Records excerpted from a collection
----------------
/-! ## The journal's ring (R369) -/

/-- JCTL by P0: JPAGES is guarded by EN, 0 discards the write; setting EN writes what waits on chip. -/
def writeJctl (s : State) (m : Master) (h : Nat) (v : W32) : State :=
  let old := csr s h R.JCTL
  if !(asP0 s m) || fld v 19 0 = 0 || (fld old 31 31 = 1 && fld v 19 0 ≠ fld old 19 0) then s else
  let s := setCsr s h R.JCTL (v &&& 0x800FFFFF)
  if fld old 31 31 = 0 && fld v 31 31 = 1 then jflush s h else s

/-- JOURNAL_ENABLE (R369). -/
def execJournalEnable (m : Master) (h : Hub) (v : W32) (s : State) : Out :=
  .next (if live s h.val then writeJctl s m h.val v else s)

end Sys2Proof.Machine
end

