-- ==== Sys2Proof/Certificates/Slice0/Obligations.lean ====
section
/-! DEFINITION. Statements for the provers, from the rules of the spec. -/

open Sys2Proof Sys2Proof.Machine

/-! ## The queue and reset -/

/-- A step takes the front command and runs it with the queue's rest. On an empty queue the block idles (assumption 2). -/
def Obligations.StepTakesFront : Prop :=
  (∀ (c : Instr) (s : State) (rest : List Instr), s.pending = c :: rest → step s = exec c { s with pending := rest }) ∧
  (∀ s : State, s.pending = [] → step s = .next s)

/-! ## Integer instructions -/

/-- R172, R173: sums and differences, modulo 2^64, with N, Z, C and V where S = 1 or the row always sets them. -/
def Obligations.SumsAndDifferences : Prop :=
  ∀ (s f : State) (c : CoreId) (sf : Bool) (rd ra rb : Reg) (imm : BitVec 12),
    let k := getCore f (coreIx c)
    let a := k.gr ra
    let b := k.gr rb
    let x := imm.signExtend 64
    let p := k.pstat
    let cy := b2n (p.getLsbD 2)
    (Begins s f c [ra, rb] [rd] sf →
      Gives s f c (.add c sf rd ra rb) rd (a + b) (if sf then sumFlags p a b 0 else p) ∧
      Gives s f c (.sub c sf rd ra rb) rd (a - b) (if sf then differenceFlags p a b 0 else p)) ∧
    (Begins s f c [ra, rb] [rd] true →
      Gives s f c (.adc c sf rd ra rb) rd (a + b + BitVec.ofNat 64 cy) (if sf then sumFlags p a b cy else p) ∧
      Gives s f c (.sbc c sf rd ra rb) rd (a - b - BitVec.ofNat 64 (1 - cy))
        (if sf then differenceFlags p a b (1 - cy) else p)) ∧
    (Begins s f c [ra, rb] [] true → Gives s f c (.cmp c sf rd ra rb) 0 0 (differenceFlags p a b 0)) ∧
    (Begins s f c [ra] [rd] false → Gives s f c (.addi c rd ra imm) rd (a + x) p) ∧
    (Begins s f c [ra] [rd] true → Gives s f c (.addis c rd ra imm) rd (a + x) (sumFlags p a x 0)) ∧
    (Begins s f c [ra] [] true → Gives s f c (.cmpi c rd ra imm) 0 0 (differenceFlags p a x 0))

/-- R172, R173: bitwise operations; C and V stay. R172, R173: comparisons into a register, minimum and maximum; no flag
changes. -/
def Obligations.BitwiseAndOrderResults : Prop :=
  (∀ (s f : State) (c : CoreId) (sf : Bool) (rd ra rb : Reg) (imm : BitVec 12),
    let k := getCore f (coreIx c)
    let a := k.gr ra
    let b := k.gr rb
    let z := imm.setWidth 64
    let p := k.pstat
    let q (r : W64) : W32 := if sf then bitFlags p r else p
    (Begins s f c [ra, rb] [rd] sf →
      Gives s f c (.and c sf rd ra rb) rd (a &&& b) (q (a &&& b)) ∧
      Gives s f c (.or c sf rd ra rb) rd (a ||| b) (q (a ||| b)) ∧
      Gives s f c (.xor c sf rd ra rb) rd (a ^^^ b) (q (a ^^^ b)) ∧
      Gives s f c (.andn c sf rd ra rb) rd (a &&& ~~~b) (q (a &&& ~~~b))) ∧
    (Begins s f c [ra] [rd] false →
      Gives s f c (.andi c rd ra imm) rd (a &&& z) p ∧
      Gives s f c (.ori c rd ra imm) rd (a ||| z) p ∧
      Gives s f c (.xori c rd ra imm) rd (a ^^^ z) p ∧
      Gives s f c (.shori c rd ra imm) rd (a * 4096 ||| z) p)) ∧
  (∀ (s f : State) (c : CoreId) (rd ra rb : Reg) (imm : BitVec 12),
    let k := getCore f (coreIx c)
    let a := k.gr ra
    let b := k.gr rb
    let x : W64 := imm.signExtend 64
    let p := k.pstat
    (Begins s f c [ra, rb] [rd] false →
      Gives s f c (.slt c rd ra rb) rd (if a.toInt < b.toInt then 1 else 0) p ∧
      Gives s f c (.sltu c rd ra rb) rd (if a.toNat < b.toNat then 1 else 0) p ∧
      Gives s f c (.min c rd ra rb) rd (BitVec.ofInt 64 (Min.min a.toInt b.toInt)) p ∧
      Gives s f c (.max c rd ra rb) rd (BitVec.ofInt 64 (Max.max a.toInt b.toInt)) p ∧
      Gives s f c (.minu c rd ra rb) rd (BitVec.ofNat 64 (Min.min a.toNat b.toNat)) p ∧
      Gives s f c (.maxu c rd ra rb) rd (BitVec.ofNat 64 (Max.max a.toNat b.toNat)) p) ∧
    (Begins s f c [ra] [rd] false →
      Gives s f c (.slti c rd ra imm) rd (if a.toInt < x.toInt then 1 else 0) p ∧
      Gives s f c (.sltiu c rd ra imm) rd (if a.toNat < x.toNat then 1 else 0) p))

/-- R174: shifts and rotations by 0 to 63 and the bit operations, each bit of the result; no flag changes. -/
def Obligations.ShiftAndBitResults : Prop :=
  ∀ (s f : State) (c : CoreId) (rd ra rb : Reg) (sh : BitVec 6),
    let k := getCore f (coreIx c)
    let a := k.gr ra
    let p := k.pstat
    let n := (k.gr rb).toNat % 64
    let m := sh.toNat
    let left (n : Nat) : W64 := BitVec.ofNat 64 (a.toNat * 2 ^ n)
    let right (n : Nat) : W64 := BitVec.ofNat 64 (a.toNat / 2 ^ n)
    let arith (n : Nat) : W64 := BitVec.ofInt 64 (a.toInt / 2 ^ n)
    let ror (n : Nat) : W64 := BitVec.ofNat 64 (a.toNat / 2 ^ n + a.toNat * 2 ^ (64 - n))
    (Begins s f c [ra, rb] [rd] false →
      Gives s f c (.sll c rd ra rb) rd (left n) p ∧ Gives s f c (.srl c rd ra rb) rd (right n) p ∧
      Gives s f c (.sra c rd ra rb) rd (arith n) p ∧ Gives s f c (.ror c rd ra rb) rd (ror n) p ∧
      Gives s f c (.bext c rd ra rb sh) rd (BitVec.ofNat 64 (a.toNat / 2 ^ n % 2 ^ (m + 1))) p) ∧
    (Begins s f c [ra] [rd] false →
      Gives s f c (.slli c rd ra sh) rd (left m) p ∧ Gives s f c (.srli c rd ra sh) rd (right m) p ∧
      Gives s f c (.srai c rd ra sh) rd (arith m) p ∧ Gives s f c (.rori c rd ra sh) rd (ror m) p ∧
      (∃ z, z ≤ 64 ∧ Gives s f c (.clz c rd ra) rd (BitVec.ofNat 64 z) p ∧ a.toNat < 2 ^ (64 - z) ∧
        (z < 64 → 2 ^ (63 - z) ≤ a.toNat)) ∧
      (∃ z, z ≤ 64 ∧ Gives s f c (.ctz c rd ra) rd (BitVec.ofNat 64 z) p ∧ 2 ^ z ∣ a.toNat ∧
        (z < 64 → a.getLsbD z = true) ∧ (z = 64 → a = 0)) ∧
      Gives s f c (.popc c rd ra) rd (BitVec.ofNat 64 ((List.range 64).map (fun j => b2n (a.getLsbD j))).sum) p ∧
      (∃ v, Gives s f c (.bswap c rd ra) rd v p ∧ ∀ j < 8, fld v (8 * j + 7) (8 * j) = fld a (63 - 8 * j) (56 - 8 * j)))

/-- R175, R176: products, quotients and remainders; the multiplies change no flag, the divisions V alone. -/
def Obligations.ProductsAndQuotients : Prop :=
  ∀ (s f : State) (c : CoreId) (rd ra rb : Reg),
    let k := getCore f (coreIx c)
    let a := k.gr ra
    let b := k.gr rb
    let p := k.pstat
    let v (x : Bool) : W32 := nzcv p (p.getLsbD 0) (p.getLsbD 1) (p.getLsbD 2) x
    (Begins s f c [ra, rb] [rd] false →
      Gives s f c (.mul c rd ra rb) rd (BitVec.ofNat 64 (a.toNat * b.toNat)) p ∧
      Gives s f c (.mulh c rd ra rb) rd (BitVec.ofInt 64 (a.toInt * b.toInt / 2 ^ 64)) p ∧
      Gives s f c (.mulhu c rd ra rb) rd (BitVec.ofNat 64 (a.toNat * b.toNat / 2 ^ 64)) p ∧
      Gives s f c (.mul32 c rd ra rb) rd
        (BitVec.ofInt 64 ((a.setWidth 32).toInt * (b.setWidth 32).toInt)) p) ∧
    (Begins s f c [ra, rb] [rd] true →
      (b ≠ 0 →
        Gives s f c (.divu c rd ra rb) rd (BitVec.ofNat 64 (a.toNat / b.toNat)) (v false) ∧
        Gives s f c (.remu c rd ra rb) rd (BitVec.ofNat 64 (a.toNat % b.toNat)) (v false)) ∧
      (b ≠ 0 → ¬ (a.toInt = -2 ^ 63 ∧ b.toInt = -1) →
        Gives s f c (.div c rd ra rb) rd (BitVec.ofInt 64 (a.toInt.tdiv b.toInt)) (v false) ∧
        Gives s f c (.rem c rd ra rb) rd (BitVec.ofInt 64 (a.toInt.tmod b.toInt)) (v false)) ∧
      (a.toInt = -2 ^ 63 ∧ b.toInt = -1 →
        Gives s f c (.div c rd ra rb) rd a (v true) ∧ Gives s f c (.rem c rd ra rb) rd 0 (v true)) ∧
      (b = 0 → p.getLsbD 8 = false →
        Gives s f c (.div c rd ra rb) rd (BitVec.allOnes 64) (v true) ∧
        Gives s f c (.divu c rd ra rb) rd (BitVec.allOnes 64) (v true) ∧
        Gives s f c (.rem c rd ra rb) rd a (v true) ∧ Gives s f c (.remu c rd ra rb) rd a (v true)))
----------------
▸ **EXERCISE REQUIREMENTS**
Among the entries above, locate the lines containing "let s := setCsr" and "(assumption 2). -/", and transcribe exactly those two lines and all lines between.

▸ **SOLUTION TO THE EXERCISE**
  let s := setCsr s h R.JCTL (v &&& 0x800FFFFF)
  if fld old 31 31 = 0 && fld v 31 31 = 1 then jflush s h else s

/-- JOURNAL_ENABLE (R369). -/
def execJournalEnable (m : Master) (h : Hub) (v : W32) (s : State) : Out :=
  .next (if live s h.val then writeJctl s m h.val v else s)

end Sys2Proof.Machine
end

-- ==== Sys2Proof/Certificates/Slice0/Obligations.lean ====
section
/-! DEFINITION. Statements for the provers, from the rules of the spec. -/

open Sys2Proof Sys2Proof.Machine

/-! ## The queue and reset -/

/-- A step takes the front command and runs it with the queue's rest. On an empty queue the block idles (assumption 2). -/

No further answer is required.